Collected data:
-- ==== Sys2Proof/Certificates/Slice0/Obligations.lean ====
section
/-! DEFINITION. The statements for the provers. A response is written into `rsp`; `s.facing es` is `s` with the events
`es` to come, and `s.taking rest` is `s` with the last answers gone and `rest` to come (Machine/Schedule.lean). Numbers
of operations and codes, the layout of STATUS and the packing are the spec's own choices (D2 to D5, D24, D25), cited
by their rules. -/

open Sys2Proof Sys2Proof.Machine

/-! Encoding. -/

/-- Decoding a command's word gives the command back, for every command and operand (30_encoding.md R61 to R63). -/
def Obligations.DecodeOfEncodeIsTheCommand : Prop :=
  ∀ i : Instr, decode (encode i) = .ok i

/-- Each legal word has one meaning: a word that decodes is the word of its command (30_encoding.md R61 to R64). -/
def Obligations.EncodeOfDecodeIsTheWord : Prop :=
  ∀ (w : Word) (i : Instr), decode w = .ok i → encode i = w

/-- 30_encoding.md R63: the OP numbers, and "a decoder matches `cmd & 0xFF00` against `OP << 8`", the operand being
`cmd[7:0]`. The numbers are the spec's own choice (D3). The last clause, that every legal word is `(OP << 8) | DATA` with
OP in 0..5, is a sentence the spec marks as derived (from R61); the count 1536 in that sentence is not stated. -/
def Obligations.OpFieldSelectsTheOperation : Prop :=
  (Op.sub.number = 0 ∧ Op.invsub.number = 1 ∧ Op.perm.number = 2 ∧ Op.invperm.number = 3 ∧ Op.enc.number = 4 ∧
    Op.dec.number = 5) ∧
  (∀ b : Byte, Op.sub.instr b = .sub b ∧ Op.invsub.instr b = .invsub b ∧ Op.perm.instr b = .perm b ∧
    Op.invperm.instr b = .invperm b ∧ Op.enc.instr b = .enc b ∧ Op.dec.instr b = .dec b) ∧
  (∀ (w : Word) (op : Op), decode w = .ok (op.instr (w.setWidth 8)) ↔
    w &&& 0xFF00#16 = op.number.setWidth 16 <<< 8) ∧
  ∀ w : Word, (∃ i, decode w = .ok i) → ∃ (op : Op) (b : Byte), w = (op.number.setWidth 16 <<< 8) ||| b.setWidth 16

/-- R64 and R143: which words are illegal, that every word is a command or illegal, and that in phase READY an illegal
word is answered ILLEGAL_COMMAND with nothing computed and no state changed (the spec's own choice, D17). -/
def Obligations.IllegalWordsAreAnsweredAndChangeNothing : Prop :=
  (∀ w : Word, (∃ e, decode w = .error e) ↔
    (w.extractLsb' 11 5 ≠ 0 ∨ w.extractLsb' 8 3 = 6 ∨ w.extractLsb' 8 3 = 7)) ∧
  (∀ w : Word, (∃ i, decode w = .ok i) ∨ ∃ e, decode w = .error e) ∧
  ∀ (s : State) (w : Word) (rest : List Event), cfgErr s.status = false → ready s.status = true →
    (w.extractLsb' 11 5 ≠ 0 ∨ w.extractLsb' 8 3 = 6 ∨ w.extractLsb' 8 3 = 7) →
    step (s.facing (.cmd w :: rest)) =
      .next { s with rsp := some (.error .illegalCommand), boundary := none, schedule := rest }

/-- A few words written out from R61 and R63 (and 95_test_vectors.md) decode to what they stand for. -/
def Obligations.WrittenOutWordsDecode : Prop :=
  decode 0b0000000000000000 = .ok (.sub 0x00) ∧ decode 0b0000000101000100 = .ok (.invsub 0x44) ∧
  decode 0b0000001000000001 = .ok (.perm 0x01) ∧ decode 0b0000001100001000 = .ok (.invperm 0x08) ∧
  decode 0b0000010010100101 = .ok (.enc 0xA5) ∧ decode 0b0000010101100101 = .ok (.dec 0x65) ∧
  decode 0x0600 = .error .reservedOp ∧ decode 0x07FF = .error .reservedOp ∧
  decode 0x0800 = .error .reservedBits ∧ decode 0x8400 = .error .reservedBits

/-- R66: bit k of entry i of a table is bit 4i+k (3i+k) of its bus, and packing a table and unpacking the bus gives
the table back. -/
def Obligations.ConfigurationBusesCarryTheTables : Prop :=
  (∀ (bus : BitVec 64) (i : Fin 16) (k : Fin 4), (unpackS bus)[i.val].getLsbD k.val = bus.getLsbD (4 * i.val + k.val)) ∧
  (∀ (bus : BitVec 24) (i : Fin 8) (k : Fin 3), (unpackP bus)[i.val].getLsbD k.val = bus.getLsbD (3 * i.val + k.val)) ∧
  (∀ T : STable, unpackS (packS T) = T) ∧ ∀ P : PTable, unpackP (packP P) = P
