theorem SameCore.trans {s t u : State} (hst : SameCore s t) (htu : SameCore t u) : SameCore s u :=
  ⟨htu.sbox.trans hst.sbox, htu.pbox.trans hst.pbox, htu.sinv.trans hst.sinv, htu.pinv.trans hst.pinv,
    htu.status.trans hst.status⟩

/-- A word is answered and gone: the core is the same, and so is the next step, whatever comes then. -/
theorem exists_step_of_word (s : State) (w : Word) (rest : List Event) : ∃ u, step (s.facing (.cmd w :: rest)) = .next u ∧
    u.facing rest = u ∧ SameCore s u ∧ ∀ later, step (u.facing later) = step (s.facing later) :=
  ⟨_, step_facing_cmd s w rest, rfl, ⟨rfl, rfl, rfl, rfl, rfl⟩, fun _ => rfl⟩

theorem steps_words : ∀ (words : List Word) (s : State) (later : List Event), ∃ t : State,
    steps words.length (s.facing (words.map Event.cmd ++ later)) = .next t ∧
      SameCore s t ∧ t.schedule = later ∧ step t = step (s.facing later)
  | [], s, later => ⟨s.facing later, rfl, ⟨rfl, rfl, rfl, rfl, rfl⟩, rfl, rfl⟩
  | w :: words, s, later => by
    obtain ⟨u, hu, hrest, hsame, hforgot⟩ := exists_step_of_word s w (words.map Event.cmd ++ later)
    obtain ⟨t, ht, hcore, hsched, hnext⟩ := steps_words words u later
    rw [hrest] at ht
    exact ⟨t, (steps_succ hu _).trans ht, hsame.trans hcore, hsched, hnext.trans (hforgot later)⟩

end Sys2Proof.Machine

namespace Sys2Proof
open Machine

/-! The statements. -/

/-- Settles O10: INVSUB is the substitution helper on SINV. -/
theorem invsubReadsTheInverseTable : Obligations.InvsubReadsTheInverseTable := by
  unfold Obligations.InvsubReadsTheInverseTable
  intro s c
  refine ⟨decode_append_number .invsub c, fun hc hr => ?_⟩
  rw [exec_ok hc hr, pureResult, subst_eq_shiftLeft_or]

/-- Settles O11: PERM answers the gather, bit by bit (`perm_bit`). -/
theorem permGathersBits : Obligations.PermGathersBits := by
  unfold Obligations.PermGathersBits
  exact fun s b => ⟨decode_append_number .perm b, fun hc hr => ⟨_, exec_ok hc hr (.perm b), perm_bit s.pbox b⟩⟩

/-- Settles O12: INVPERM answers the scatter, bit by bit (`unperm_bit`). -/
theorem invpermScattersBits : Obligations.InvpermScattersBits := by
  unfold Obligations.InvpermScattersBits
  exact fun s c => ⟨decode_append_number .invperm c, fun hc hr =>
    ⟨_, exec_ok hc hr (.invperm c), fun hP => unperm_bit hP c⟩⟩

/-- Settles O13: ENC gathers the bits of SUB's answer, and two exchanges show that the order matters. -/
theorem encIsPermAfterSub : Obligations.EncIsPermAfterSub := by
  unfold Obligations.EncIsPermAfterSub
  exact ⟨fun s b => ⟨decode_append_number .enc b, fun hc hr =>
    ⟨_, _, exec_ok hc hr (.sub b), exec_ok hc hr (.enc b), perm_bit s.pbox (subst s.sbox b)⟩⟩,
    exists_stages_not_commuting⟩

/-- Settles O14: DEC looks both nibbles of INVPERM's answer up in SINV. -/
theorem decIsInvsubAfterInvperm : Obligations.DecIsInvsubAfterInvperm := by
  unfold Obligations.DecIsInvsubAfterInvperm
  exact fun s c => ⟨decode_append_number .dec c, fun hc hr =>
    ⟨_, _, exec_ok hc hr (.invperm c), exec_ok hc hr (.dec c), nibHi_subst s.sinv _, nibLo_subst s.sinv _⟩⟩

/-- Settles O15: every command ends in `respond` (`exec_eq_respond`), which writes the response alone. -/
theorem commandsWriteOnlyTheResponse : Obligations.CommandsWriteOnlyTheResponse := by
  unfold Obligations.CommandsWriteOnlyTheResponse
  intro i s t h
  obtain ⟨r, hr⟩ := exec_eq_respond i s
  obtain rfl : respond r s = t := Host.Outcome.next.inj (hr.symm.trans h)
  simp

/-- Settles O16: the other tables do not occur in the command's meaning (`resultOf_congr`). -/
theorem commandsReadOnlyTheirTables : Obligations.CommandsReadOnlyTheirTables := by
  unfold Obligations.CommandsReadOnlyTheirTables
  intro s T U P Q b
  refine ⟨?_, ?_, ?_, ?_, ?_, ?_⟩ <;> apply resultOf_congr <;> rfl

THE PROBLEM ->
Nothing but the lines from the start of the data through the line holding "the operand being" should be restated, and each one exactly.

RESULT ->
-- ==== Sys2Proof/Certificates/Slice0/Obligations.lean ====
section
/-! DEFINITION. The statements for the provers. A response is written into `rsp`; `s.facing es` is `s` with the events
`es` to come, and `s.taking rest` is `s` with the last answers gone and `rest` to come (Machine/Schedule.lean). Numbers
of operations and codes, the layout of STATUS and the packing are the spec's own choices (D2 to D5, D24, D25), cited
by their rules. -/

open Sys2Proof Sys2Proof.Machine

/-! Encoding. -/

/-- Decoding a command's word gives the command back, for every command and operand (30_encoding.md R61 to R63). -/
def Obligations.DecodeOfEncodeIsTheCommand : Prop :=
  ∀ i : Instr, decode (encode i) = .ok i

/-- Each legal word has one meaning: a word that decodes is the word of its command (30_encoding.md R61 to R64). -/
def Obligations.EncodeOfDecodeIsTheWord : Prop :=
  ∀ (w : Word) (i : Instr), decode w = .ok i → encode i = w

/-- 30_encoding.md R63: the OP numbers, and "a decoder matches `cmd & 0xFF00` against `OP << 8`", the operand being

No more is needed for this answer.